The news crawl was a vestige of the belligerent and unsuccessful U.S. policy toward Cuba during the administration of George W. Bush. The Bush administration pretended that it was a means of providing unfettered news to the Cuban people, but the streaming headlines did little more than to give the Cuban government a chance to rally support against American policies. At the time, Fidel Castro established a freedom plaza in front of the U.S. diplomatic building –- located along the Malecon, Cuba’s seafront — and big black flags obscured vision of the ticker when people drove past.

While Obama has rolled back a few other Bush era measures — allowing easier transit by Cuban-Americans to the island, and dropping strictures on how much money family members were allowed to send to their relatives on the island — nothing else has changed. The Cuban government, under Fidel’s brother, Raul, has toned down anti-U.S. rhetoric hoping for an eventual opening to U.S. tourism and other measures that could bring big economic changes in Cuba.

When I was in Cuba earlier this year, I didn’t see any indication that Cubans on the street were lacking information about the basics of what is happening in the United States and the world. And those I spoke to were also surprisingly willing– on camera — to criticize the government for not providing enough
employment, food and opportunities for improving their lives. Young and old were as enthusiastic as people around the world about the prospect of a vigorous, open-minded president of the United States, who happened to be a person of color. And they hoped that Obama would break the logjam.

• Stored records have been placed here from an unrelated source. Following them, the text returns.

-- ==== Sys2Proof/Machine/Ops.lean ====
section
/-! DEFINITION. The operations many commands share: which block answers, the image's quotas, reachability
and hop counts, cells, host reads and tags, completing and aborting transfers, detaching nodes. -/

namespace Sys2Proof.Machine

/-! Which registers answer (R90, R113, R270, Table 4.2). -/

/-- The register blocks of BAR0 (Table 16.2). -/
inductive Blk where
  | glb | img | clkPwr | cal | trk (n : Nat) | ros | cox | crw | rng | dma | cq | epm | arb | tim | tdm | evt
  deriving DecidableEq, Repr

/-- Domain `d` is on. -/
def State.isOn (s : State) (d : Nat) : Bool := s.pwr.on.getLsbD d

/-- The domains a block's registers lie in (Table 1.3, Table 4.2, R543). -/
def Blk.domains : Blk → List Nat
  | .cal => [1, 22]
  | .trk n => [1, 3 + n]
  | .cox => [1, 19]
  | .dma => [1, 18]
  | .cq => [1, 11, 12, 13, 14]
  | .epm => [1, 15, 16]
  | .tim => [1, 21]
  | .tdm => [1, 17]
  | _ => [1]

/-- The blocks that answer in the loader state (R90). -/
def Blk.inLoader : Blk → Bool
  | .glb | .img | .clkPwr | .cal | .evt => true
  | _ => false

/-- A block answers register accesses (R90, R113). -/
def State.responds (s : State) (b : Blk) : Bool :=
  b.domains.all s.isOn && (s.img.state == .applied || b.inLoader)

/-- Crew `k` is in RUNNING; the manager is once an image is applied (Table 8.10). -/
def State.crewRuns (s : State) (k : Nat) : Bool :=
  if k = 0 then s.img.state == .applied else (s.crew k).st == .running

/-- An access to crew `k`'s registers of block `b` takes effect: through BAR0 by the manager, or through
the crew's own window, while the crew is RUNNING (R294, Table 8.3). -/
def State.regOk (s : State) (acc : Acc) (k : Nat) (b : Blk) : Bool :=
  s.responds b && s.crewRuns k && (acc == .bar0 || decide (k ≠ 0))

/-- The function that makes an access. -/
def accFn (acc : Acc) (k : Nat) : Nat := match acc with | .bar0 => 0 | .window => k

/-! What the applied image gives (R32, R76, R77, R273). -/

/-- Crew section `k`. -/
def Image.sec (im : Image) (k : Nat) : Option CrewSec := Keyed.find im.crews k
/-- Trunk entry `n`. -/
def Image.trunk (im : Image) (n : Nat) : TrkImg := im.trunks.getD n ⟨0, 0, 0, 0, 0, 0, 0⟩
/-- Crew section `k` of the applied image. -/
def State.sec (s : State) (k : Nat) : Option CrewSec := s.img.applied.bind (·.sec k)
/-- The sum of a number over the crew sections present. -/
def Image.sumSec (im : Image) (f : CrewSec → Nat) : Nat := (im.crews.map (fun c => f c.2)).sum
/-- A trunk exists (R105). -/
def State.exists? (s : State) (n : Nat) : Bool := (s.img.applied.map (·.trunkEnable.getLsbD n)).getD false
/-- A trunk is pair-fed (R27). -/
def State.pairFed (s : State) (n : Nat) : Bool := (s.img.applied.map (·.pairFed.getLsbD n)).getD false
/-- The highest ring number plus 1 that a crew may enable, and the largest size (R299). -/
def State.ringLimit (s : State) (k : Nat) : Nat × Nat :=
  if k = 0 then (8, 16) else ((s.sec k).map (fun c => (c.rings, c.ringLog2Max))).getD (0, 0)
/-- May use the urgent queue (R307): the manager passes. -/
def State.urgentOk (s : State) (k : Nat) : Bool := k == 0 || ((s.sec k).map (·.permUrgent)).getD false
/-- Holds the urgent-broadcast permission: the manager passes. -/
def State.bcastOk (s : State) (k : Nat) : Bool := k == 0 || (s.crew k).bcast
/-- Transfer-context quota of crew `k` on trunk `n` (R273). -/
def State.tcQuota (s : State) (k n : Nat) : Nat :=
  match s.img.applied with
  | none => 0
  | some im => if k = 0 then (im.trunk n).mgrTc
    else ((im.sec k).map (fun c => c.tc.getD n 0)).getD 0 + Tab.get 0 (s.crew k).extraTc n
/-- Cell quota of crew `k` (R273). -/
def State.cellQuota (s : State) (k : Nat) : Nat :=
  match s.img.applied with
  | none => 0
  | some im => if k = 0 then im.mgrCells else ((im.sec k).map (·.cells)).getD 0 + (s.crew k).extraCells
/-- Cell-queue quota of crew `k` (R273). -/
def State.queueQuota (s : State) (k : Nat) : Nat :=
  match s.img.applied with
  | none => 0
  | some im => if k = 0 then im.mgrQueues else ((im.sec k).map (·.queues)).getD 0 + (s.crew k).extraQueues

/-- The transfer contexts: those of the controller's own requests lie above 4,095 and are not counted. -/
def State.tcUsed (s : State) (k n : Nat) : Nat :=
  (s.xfers.filter (fun x => decide (x.1 < 4096) && x.2.crew == k && x.2.trunk == n)).length
/-- The tag of a transfer's queue (R370): a port's standing transfer uses the port's. -/
def Xfer.tagOf (x : Xfer) : QTag := match x.origin with | .port k p => .port k p | _ => .xfer x.seq
/-- Queues of owners that meet a test, given back while their cells are still being zeroed (R377). -/
def State.queuesZeroing (s : State) (p : Nat → Bool) : Nat :=
  let tags := (s.cells.table.filter (fun c => decide (0 < c.2.zero) && p c.2.owner)).map (·.2.tag)
  (tags.eraseDups.filter (fun g => !s.xfers.any (fun x => x.2.queue && x.2.tagOf == g))).length
/-- Cell queues a crew holds (R377). -/
def State.queuesUsed (s : State) (k : Nat) : Nat :=
  (s.xfers.filter (fun x => x.2.queue && x.2.crew == k)).length + s.queuesZeroing (· == k)
/-- Cells of a list of items. -/
def itemCells (l : List Item) : Nat := (l.map (fun i => i.cells.length)).sum
/-- Cells an owner holds: in queues, being zeroed, and credits outstanding (R373). -/
def State.cellsHeld (s : State) (k : Nat) : Nat :=
  (s.cells.table.filter (fun c => c.2.owner == k)).length + (s.xfers.map (fun x => if x.2.crew = k then x.2.credits else 0)).sum

/-- The number of crews that hold, or are still counted for, broadcast permission (R283, R284). -/
def State.bcastHolders (s : State) : Nat := (s.crews.filter (fun c => c.2.bcastCounted)).length
/-- `GLB_ISOLATION.isolation_effective` (R46, R69). -/
def State.isolationEffective (s : State) : Bool :=
  (s.img.applied.map (fun im => !im.hdr.debug)).getD false && s.shadow.debugIntact && s.bcastHolders == 0

/-! Positions and reachability (R30, R480 to R482, R217). -/

/-- The unit drives trunk `n` from its tail end (R27, R30). -/
def State.fromTail (s : State) (n : Nat) : Bool := s.pairFed n && !s.straps.role
/-- Hop count of hub position `p` from the driving end (R30). -/
def State.hopOf (s : State) (n p : Nat) : Nat :=
  if s.fromTail n then (s.trk n).tailN + 1 - p else p
/-- Hub position at hop index `h` from the driving end. -/
def State.hubAt (s : State) (n h : Nat) : Nat :=
  if s.fromTail n then (s.trk n).tailN + 1 - h else h
/-- Effective transceiver delay of trunk `n` in ns (R126, R159): item index 11 + n. -/
def State.dtx (s : State) (n : Nat) : Nat := (Tab.get 0 s.cal.eff (11 + n)).toNat

/-- Why a target cannot be reached. -/
inductive Reach where
  | ok | pruned | quarantined | walking | sleeping | asleep | farSide
  deriving DecidableEq, Repr

/-- A scope from which no transaction is issued: from the SETUP of the SUSPEND request to frame r + 2 (R217, R224). -/
def Sleep.stopped : Sleep → Bool
  | .awake => false
  | .asked sent => sent
  | _ => true
/-- A scope past its eve window (R220). -/
def Sleep.deep : Sleep → Bool
  | .asleep => true
  | .waking _ _ => true
  | _ => false

/-- The sleep scopes that hold the node at hub `p`, port `q` of trunk `n` (Table 6.8). -/
def State.scopes (s : State) (n p q : Nat) : List Sleep :=
  let t := s.trk n
  [t.sleep] ++ (if q = 0 then [] else [Tab.get Sleep.awake (t.hub p).ports q])
    ++ (t.hubs.filter (fun h => decide (s.hopOf n h.1 < s.hopOf n p))).map (fun h => h.2.far)

/-- How the node at hub `p`, port `q` of trunk `n` stands (R480, R481, R482, R463, R217). -/
def State.reach (s : State) (n p q : Nat) : Reach :=
  let t := s.trk n
  let h := s.hopOf n p
  if t.quarantined then .quarantined
  else if t.hubs.any (fun x => x.2.pruned && decide (s.hopOf n x.1 < h)) then .pruned
  else if t.mode != .whole && decide ((if s.tdm.active then t.splitK else t.tailN - t.splitK) < h) then .farSide
  else if decide (0 < t.unreach) && decide (t.unreach ≤ h) then .walking
  else if (s.scopes n p q).any Sleep.deep then .asleep
  else if (s.scopes n p q).any Sleep.stopped then .sleeping
  else .ok

/-- The line port may issue transactions on trunk `n` (R29, R41, R180, R455, R461). -/
def State.mayIssue (s : State) (n : Nat) : Bool :=
  let t := s.trk n
  t.state == .running && !t.hold && !t.claimFrame && !t.quarantined
    && (!s.pairFed n || (s.tdm.active && !s.tdm.fenced))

Cubans appear to know the score, and they’re just tired of waiting for changes that will give them more contact with their friends and relatives in the outside world. Fifty years of the U.S. economic embargo has done nothing to incite popular insurrection in Cuba — if that was the goal — and most people in the United States, even a majority of Cuban-Americans, think it’s time for the embargo to go.

Political reality in the United States makes that difficult. Sen. Richard Lugar, an Indiana Republican, is promoting phased-in engagement with Cuba, and an eventual end of economic sanctions. The rationale is that increased contact will put the United States in a better position to promote a shift toward democratic change.

His middle-of-the-road approach clashes with hard-line opponents of the Castro brothers who want no change in relations unless Cuba makes a move first on political freedom. They note that several hundred political prisoners are held in Cuban jails. But the United States is unlikely to have leverage to bring any change under the current stagnant formula.

So Cuba and the United States continue plodding along, dealing with vestiges of failed rhetoric and policies passed. The news sign is off on the U.S. interest section, but there’s no sign in the short term that the Obama administration plans to go much further than that.